### EXERCISE BRIEF
The answer must be every line below that holds the word "nothing".

[Collected data]
+--
-- ==== Sys2Proof/Certificates/Slice0/Obligations.lean ====
section
/-! DEFINITION. The statements for the provers. -/

open Sys2Proof Sys2Proof.Machine Sys2Proof.Safety

/-- spec/06_stage_programs.md R142, R143: each ALU instruction of a running core writes its function of s[RA] and s[RB] to RD, each ALUI
form the same with the sign-extended IMM12 as the second operand, and LUI puts IMM16 into bits [16q + 15 : 16q]; the PC moves on and
nothing else changes. -/
def Obligations.AluForms : Prop :=
  (∀ (s : State) (c : Nat) (rd ra rb : Reg), s.runs c = true → GoesOn s c →
    ∀ p ∈ aluTable, ∃ t, exec (p.1 c rd ra rb) s = .next t ∧
      WroteReg s t c rd (p.2 ((s.core c).reg ra) ((s.core c).reg rb))) ∧
  (∀ (s : State) (c : Nat) (rd ra : Reg) (imm : BitVec 12), s.runs c = true → GoesOn s c →
    ∀ p ∈ aluiTable, ∃ t, exec (p.1 c rd ra imm) s = .next t ∧
      WroteReg s t c rd (p.2 ((s.core c).reg ra) (imm.signExtend 64))) ∧
  (∀ (s : State) (c : Nat) (q : BitVec 2) (rd : Reg) (imm : BitVec 16), s.runs c = true → GoesOn s c →
    ∃ t v, exec (.lui c q rd imm) s = .next t ∧ WroteReg s t c rd v ∧
      ∀ i, i < 64 → v.getLsbD i = if 16 * q.toNat ≤ i ∧ i < 16 * q.toNat + 16 then imm.getLsbD (i - 16 * q.toNat)
        else ((s.core c).reg rd).getLsbD i)

/-- R143 (MEM class): an aligned load inside 0x0000 to 0xFFFF writes the little-endian bytes at s[RA] + IMM14, zero-extended, to RD; an
aligned store below the two tables writes the low bytes of the source register there and nothing else; a store into the scale table is
judged on the whole 16-byte entry as the store would leave it, and one that breaks R75, R68, R87 or a reserved bit changes nothing. -/
def Obligations.LoadsAndStores : Prop :=
  (∀ (s : State) (c : Nat) (rd ra : Reg) (imm : BitVec 14), s.runs c = true → GoesOn s c → mwf 0 (s.core c).sdm = true →
    ∀ p ∈ loadTable, ∀ a, a = (s.core c).reg ra + imm.signExtend 64 → a.toNat % p.2 = 0 → a.toNat + p.2 ≤ 65536 →
      ∃ t, exec (p.1 c rd ra imm) s = .next t ∧
        WroteReg s t c rd (BitVec.ofNat 64 (leNat ((List.range p.2).map (fun i => rdByte (s.core c).sdm (a.toNat + i)))))) ∧
  (∀ (s : State) (c : Nat) (rs ra : Reg) (imm : BitVec 14), s.runs c = true → GoesOn s c →
    ∀ p ∈ storeTable, ∀ a, a = (s.core c).reg ra + imm.signExtend 64 → a.toNat % p.2 = 0 → a.toNat + p.2 ≤ 0xEE00 →
      ∃ t, exec (p.1 c rs ra imm) s = .next t ∧ OnlyCore c s t ∧ OnlySdmPc (s.core c) (t.core c) ∧
        (t.core c).pc = (s.core c).pc + 1 ∧
        ∀ x, rdByte (t.core c).sdm x =
          if a.toNat ≤ x ∧ x < a.toNat + p.2 then BitVec.ofNat 8 (((s.core c).reg rs).toNat / 256 ^ (x - a.toNat))
          else rdByte (s.core c).sdm x) ∧
  (∀ (s : State) (c : Nat) (rs ra : Reg) (imm : BitVec 14), s.runs c = true → GoesOn s c →
    ∀ p ∈ storeTable, ∀ a, a = (s.core c).reg ra + imm.signExtend 64 → a.toNat % p.2 = 0 → 0xF000 ≤ a.toNat →
      a.toNat + p.2 ≤ 65536 →
      ∃ t m, exec (p.1 c rs ra imm) s = .next t ∧ OnlyCore c s t ∧ OnlySdmPc (s.core c) (t.core c) ∧
        m = wrBytes (s.core c).sdm a.toNat (leBytes p.2 ((s.core c).reg rs).toNat) ∧
        (t.core c).sdm = (if scaleEntryOk (rdBytes m (a.toNat - a.toNat % 16) 16) then m else (s.core c).sdm))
+--
### RESPONSE BELOW
nothing else changes. -/
aligned store below the two tables writes the low bytes of the source register there and nothing else; a store into the scale table is
judged on the whole 16-byte entry as the store would leave it, and one that breaks R75, R68, R87 or a reserved bit changes nothing. -/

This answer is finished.